Data shown:

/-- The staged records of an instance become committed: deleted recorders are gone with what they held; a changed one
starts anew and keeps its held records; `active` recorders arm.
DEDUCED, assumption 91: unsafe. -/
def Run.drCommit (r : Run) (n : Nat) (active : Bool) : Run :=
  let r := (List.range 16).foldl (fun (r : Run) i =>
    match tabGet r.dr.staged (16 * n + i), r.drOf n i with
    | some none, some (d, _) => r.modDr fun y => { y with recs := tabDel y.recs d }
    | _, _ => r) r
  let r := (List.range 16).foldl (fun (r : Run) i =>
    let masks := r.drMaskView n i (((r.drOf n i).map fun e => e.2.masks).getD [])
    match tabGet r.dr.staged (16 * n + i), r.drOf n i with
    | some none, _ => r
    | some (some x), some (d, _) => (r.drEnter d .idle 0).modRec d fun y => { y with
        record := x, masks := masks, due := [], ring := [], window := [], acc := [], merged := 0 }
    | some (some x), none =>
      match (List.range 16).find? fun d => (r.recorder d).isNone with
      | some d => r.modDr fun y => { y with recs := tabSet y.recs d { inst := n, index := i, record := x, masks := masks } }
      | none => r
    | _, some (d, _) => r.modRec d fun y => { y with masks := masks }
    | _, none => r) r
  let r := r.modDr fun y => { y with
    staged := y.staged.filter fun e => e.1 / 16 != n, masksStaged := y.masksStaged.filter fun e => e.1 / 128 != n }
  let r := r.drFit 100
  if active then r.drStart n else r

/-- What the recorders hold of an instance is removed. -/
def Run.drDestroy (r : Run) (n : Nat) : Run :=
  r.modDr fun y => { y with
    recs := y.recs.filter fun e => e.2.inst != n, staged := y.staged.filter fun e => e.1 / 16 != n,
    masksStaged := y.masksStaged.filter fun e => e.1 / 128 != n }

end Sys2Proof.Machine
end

What the task asks: Your task is to reproduce exactly the lines that begin at the line containing "let r := r.drFit 100" and end at the final line of the data above.

Output of the exercise:
  let r := r.drFit 100
  if active then r.drStart n else r

/-- What the recorders hold of an instance is removed. -/
def Run.drDestroy (r : Run) (n : Nat) : Run :=
  r.modDr fun y => { y with
    recs := y.recs.filter fun e => e.2.inst != n, staged := y.staged.filter fun e => e.1 / 16 != n,
    masksStaged := y.masksStaged.filter fun e => e.1 / 128 != n }

end Sys2Proof.Machine
end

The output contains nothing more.